JP2001224167A - High-voltage power supply unit - Google Patents

Abstract

PROBLEM TO BE SOLVED: To provide a high-voltage power supply unit, capable of forming the output of another high-voltage generating means into a prescribed high- voltage output by detecting a high-voltage output value, which is a reference of high-voltage control and for determining an abnormally dropped output or an abnormally operating condition, based on the outputted value. SOLUTION: This high-voltage power supply unit is provided with the high- voltage generating means 1 including a drive means 5 of driving a transformer T1 which generates first high voltage, a pulse width control means 3 for controlling the output, and a detecting means 7 for detecting the output, and the high- voltage generating means 2 including a transformer T2 for generating second high voltage, and the drive means 6 which is driven by the pulse width control means 3 and drives the transformer T2, includes a detecting means 8 for detecting the output of the transformer 2, an abnormality detecting means 11 for detecting abnormality with the detecting means 7, 8 and stopping the input of the drive means 5, 6 having a pulse width control means, and a high- level preference means 10 for selecting the detecting means 7, or 8 which detects high level, if one output of the high-voltage generating means drops, and for controlling the drive means 5, 6 with the pulse width control means.

Description

DETAILED DESCRIPTION OF THE INVENTION

[0001]

BACKGROUND OF THE INVENTION 1. Field of the Invention The present invention relates to a high voltage power supply suitable for supplying a high voltage to a high voltage load device such as a copying machine or a printer.

[0002]

2. Description of the Related Art Conventionally, an image forming apparatus such as a copying machine or a printer has a plurality of high voltage generating means. Each of the high voltage generating means has a predetermined voltage value or current value with respect to a corresponding high voltage load device. Are controlled by respective pulse width control means.

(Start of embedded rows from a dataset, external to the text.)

-- ==== Sys2Proof/Machine/Dispatch.lean ====
section
/-! DEFINITION. One arm per command: the meaning it calls. -/
namespace Sys2Proof.Machine
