-- ==== Sys2Proof/Machine/Step.lean ====
section
/-! DEFINITION. One step of the block: the command at the front of the queue is taken and carried out; with none waiting
the block idles (log entry 1). -/
namespace Sys2Proof.Machine

/-- One step. -/
def step (s : State) : Host.Outcome State Fault Refusal :=
  match s.pending with
  | [] => .next s
  | c :: cs => exec c { s with pending := cs }

/-- The state with the command that a table word spells at the front of its queue. -/
def State.withFetchWord (s : State) (nbits w : Nat) : State :=
  match Sys2Proof.decodeTableWord nbits w with
  | none => s
  | some c => { s with pending := c :: s.pending }

end Sys2Proof.Machine
end

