-- ==== Sys2Proof/Certificates/Slice0/Obligations.lean ====
section
/-! DEFINITION. The statements for the provers: what the commands of the block do, clause by clause. A statement is the
conjunction of its clauses; a comment before each clause names it. The words `OnlyChanges`, `Canonical`, `Fit`, `RequestDue` and
the like are defined in Sys2Proof/Safety.lean. -/
set_option linter.all false
set_option exponentiation.threshold 1000
set_option maxRecDepth 20000
open Sys2Proof Sys2Proof.Machine

/-- HELLO, GET_INFO, ATTEST, LICENCE_INSTALL, LEGACY_GRADE and the requests on flasks, contexts and queues: each, when
firmware takes it and nothing it says is refused, is answered OK with its body, and has its effect. Rests on
20_mailbox_protocol.md, 21_contexts_and_flasks.md, 26_security_and_licences.md. -/
def Obligations.FlaskAndContextRequestsComplete : Prop :=
  -- hello
  (∀ (f : FnIx) (s : State) (r : Req) (v : Nat × Nat), RequestDue s f 1 r → (s.fnAt f).deferred = [] →
    helloChoice (field r.body 0 1) (field r.body 1 1) (field r.body 2 1) = some v → ∃ t, exec (.hello f) s = .next t ∧
      Answered t f r 0 false (padTo8 (byte v.1 ++ byte v.2 ++ leBytes f 2 ++ leBytes 2016 4 ++ leBytes 1760 4 ++ leBytes 0 4)) ∧
      (t.fnAt f).major = v.1 ∧ (t.fnAt f).minor = some v.2) ∧
  -- getInfo
  (∀ (f : FnIx) (s : State) (r : Req), RequestDue s f 2 r → ∃ t, exec (.getInfo f) s = .next t ∧
      Answered t f r 0 false (padTo8 (s.infoBody (Config.free s.tick)))) ∧
  -- attest
  (∀ (f : FnIx) (s : State) (r : Req), RequestDue s f 3 r → ((r.body.take 64).all (· == 0)) = false →
    ∃ t, exec (.attest f) s = .next t ∧ t.sec.signed = (s.sec.signed + 1) % 2 ^ 64 ∧
      Answered t f r 0 false (padTo8 (s.reportBody (r.body.take 64) ++ fit 512 (Config.identitySign (s.reportBody (r.body.take 64)))))) ∧
  -- certificate
  (∀ (f : FnIx) (s : State) (r : Req), RequestDue s f 3 r → (r.body.take 64).all (· == 0) = true →
    ∃ t, exec (.attest f) s = .next t ∧
      Answered t f r 0 false (padTo8 (s.certificateBody ++ fit 512 (Config.certificateSign s.certificateBody)))) ∧
  -- licenceInstall
  (∀ (f : FnIx) (s : State) (r : Req) (n : Nat) (ls new kept : List (List Byte)) (ok : Bool), RequestDue s f 4 r → s.misc.linkUp = true →
    n = field r.body 8 4 → n ≠ 0 → n % 576 = 0 → n ≤ 8064 →
    ls = (List.range (n / 576)).map (fun k => ((s.hostBytes f (field r.body 0 8) n).drop (576 * k)).take 576) →
    ok = ls.all (fun x => s.licenceOk x (s.counter 0) (min (s.counter 1 + 1) 0xFFFFFFFF)) →
    new = ls.zipIdx.filterMap (fun x => if (ls.drop (x.2 + 1)).any (fun y => field y 16 4 == field x.1 16 4) then none else some x.1) →
    kept = s.sec.licences.filter (fun x => s.licenceOk x (s.counter 0) (min (s.counter 1 + 1) 0xFFFFFFFF)
      && !new.any (fun y => field y 16 4 == field x 16 4)) →
    ∃ t, exec (.licenceInstall f) s = .next t ∧ if ok = true ∧ kept.length + new.length ≤ 32
      then t.sec.lic = s.sec.lic + 1 ∧ t.sec.licences = kept ++ new ∧ t.misc.licence = s.misc.licence ||| features new ∧
        Answered t f r 0 false (padTo8 (leBytes t.misc.licence 4))
      else t.sec = s.sec ∧ t.misc = s.misc ∧ Answered t f r (if ok then stNoResource else stDenied) false []) ∧
  -- legacyGrade
  (∀ (f : FnIx) (s : State) (r : Req), RequestDue s f 5 r → ∃ t, exec (.legacyGrade f) s = .next t ∧
      Answered t f r 0 false (padTo8 (byte t.legacyByte ++ byte (legacyCode t.legacyByte)))) ∧
  -- flaskConfigSet
  (∀ (f : FnIx) (s : State) (r : Req) (cs rs : List Nat), RequestDue s f 0x0101 r → field r.body 0 1 = 0 → s.misc.linkUp = true →
    (s.fnAt f).deferred.length < 16 → field r.body 32 4 ≤ 83968 → cs = (List.range 96).filter (fun c => bit (field r.body 8 12) c) →
    rs = nub (u32s (s.hostBytes f (field r.body 24 8) (4 * field r.body 32 4)) (field r.body 32 4)) →
    s.flaskRefusal r.flask 0 cs rs (field r.body 32 4) = 0 → ∃ t, exec (.flaskConfigSet f) s = .next t ∧
      Answered t f r 0 true (padTo8 (leBytes ((s.regionsOf r.flask).length + (rs.filter (fun x => s.ownerAt x == none)).length) 4)) ∧
      (t.fnAt f).deferred = (s.fnAt f).deferred ++ [{ op := r.op, tag := r.tag, work := .flaskSet r.flask cs rs }]) ∧
  -- flaskConfigRemove
  (∀ (f : FnIx) (s : State) (r : Req) (cs rs : List Nat), RequestDue s f 0x0101 r → field r.body 0 1 = 1 → s.misc.linkUp = true →
    (s.fnAt f).deferred.length < 16 → field r.body 32 4 ≤ 83968 → cs = (List.range 96).filter (fun c => bit (field r.body 8 12) c) →
    rs = nub (u32s (s.hostBytes f (field r.body 24 8) (4 * field r.body 32 4)) (field r.body 32 4)) →
    s.flaskRefusal r.flask 1 cs rs (field r.body 32 4) = 0 → ∃ t, exec (.flaskConfigRemove f) s = .next t ∧
      Answered t f r 0 true (padTo8 (leBytes ((s.regionsOf r.flask).length - rs.length) 4)) ∧
      (t.fnAt f).deferred = (s.fnAt f).deferred ++ [{ op := r.op, tag := r.tag, work := .flaskRemove r.flask cs rs }]) ∧
  -- flaskReset
  (∀ (f : FnIx) (s : State) (r : Req), RequestDue s f 0x0102 r → (s.fnAt f).deferred.length < 16 →
    ∃ t, exec (.flaskReset f) s = .next t ∧ Answered t f r 0 true [] ∧
      (t.fnAt f).deferred = (s.fnAt f).deferred ++ [{ op := r.op, tag := r.tag, work := .flaskReset r.flask }]) ∧
  -- flaskReg
  (∀ (f : FnIx) (s : State) (r : Req), RequestDue s f 0x0103 r → (∀ k < 4, regWordBad (field r.body (8 * k) 8) = false) →
    ∃ t, exec (.flaskReg f) s = .next t ∧ Answered t f r 0 false [] ∧
      (t.flaskStAt r.flask).regs = (List.range 4).map (fun k => field r.body (8 * k) 8) ∧
      t.reg .REG_FAR_rate r.flask = bits (field r.body 0 8) 63 48 % 2 ^ 16 ∧
      t.reg .REG_HOST_rate r.flask = bits (field r.body 8 8) 63 48 % 2 ^ 16) ∧
  -- ctxCreate
  (∀ (f : FnIx) (s : State) (r : Req) (x : Nat), RequestDue s f 0x0110 r → r.ctx = 0xFFFF → field r.body 0 1 ≤ 7 →
    1 ≤ field r.body 2 1 → field r.body 3 1 + field r.body 2 1 ≤ 96 →
    (∀ k < field r.body 2 1, s.flaskOf (field r.body 3 1 + k) = some r.flask) →
    findNat (fun x => !(s.ctxAt x).on) 256 0 = some x → s.poolRoom (field r.body 2 1 * s.perCluster) = true →
    ∃ t, exec (.ctxCreate f) s = .next t ∧ Answered t f r 0 false (padTo8 (leBytes x 2)) ∧
      t.ctxAt x = { on := true, flask := r.flask, fn := f, prio := field r.body 0 1, first := field r.body 3 1, count := field r.body 2 1 }) ∧
  -- ctxDestroy
  (∀ (f : FnIx) (s : State) (r : Req), RequestDue s f 0x0111 r → r.ctx ≠ 0xFFFF → (s.fnAt f).deferred.length < 16 →
    ∃ t, exec (.ctxDestroy f) s = .next t ∧ Answered t f r 0 true [] ∧ (t.ctxAt r.ctx).dying = true ∧
      (t.fnAt f).deferred = (s.fnAt f).deferred ++ [{ op := r.op, tag := r.tag, work := .ctxDestroy r.ctx }]) ∧
  -- queueCreate
  (∀ (f : FnIx) (s : State) (r : Req) (q k : Nat), RequestDue s f 0x0112 r → field r.body 0 8 % 4096 = 0 →
    4 ≤ field r.body 8 1 → field r.body 8 1 ≤ 16 → r.ctx ≠ 0xFFFF → findNat (fun q => !(s.wqAt (wqKey f q)).on) 256 0 = some q →
    findNat (fun k => !(s.wq.any (fun p => p.2.on && p.2.num == k))) 4096 0 = some k →
    ∃ t, exec (.queueCreate f) s = .next t ∧ Answered t f r 0 false (padTo8 (leBytes q 2 ++ leBytes k 2)) ∧
      t.wqAt (wqKey f q) = { on := true, num := k, ctx := r.ctx, base := field r.body 0 8, log2 := field r.body 8 1 }) ∧
  -- queueDestroy
  (∀ (f : FnIx) (s : State) (r : Req) (k : Nat), RequestDue s f 0x0113 r → field r.body 0 2 ≤ 255 → k = wqKey f (field r.body 0 2) →
    (s.wqAt k).on = true → (s.wqAt k).dying = false → s.wqFlask (s.wqAt k) = r.flask → (s.fnAt f).deferred.length < 16 →
    ∃ t, exec (.queueDestroy f) s = .next t ∧ Answered t f r 0 true [] ∧ (t.wqAt k).dying = true ∧ (t.wqAt k).tail = (s.wqAt k).started ∧
      (t.fnAt f).deferred = (s.fnAt f).deferred ++ [{ op := r.op, tag := r.tag, work := .queueDestroy k }])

Normally, pulse width control means are required for the number of high voltage generation means. However, in order to reduce the number of circuit components and reduce costs, the control pulse signal of one high voltage generation means is transmitted to another high voltage generation means. Is used to control the high-voltage output by using the driving pulse as a driving pulse. FIG. 2 is a block diagram showing a configuration of a conventional high-voltage power supply device used for an image forming apparatus and the like. As shown in FIG. 2, the high-voltage power supply device drives the first driving means 5 by the control pulse signal of the pulse width control (PWM) means 3 driven by the high-voltage output signal in the first high-voltage generating means 1. A first high-voltage load L1 is generated by generating a high voltage by the first transformer means T1.
And the second driving means 6 of the second high voltage generating means 2 is driven by the control pulse signal of the pulse width control means 3 to generate a high voltage by the second transformer means T2. The high-voltage power is supplied to the second high-voltage load L2.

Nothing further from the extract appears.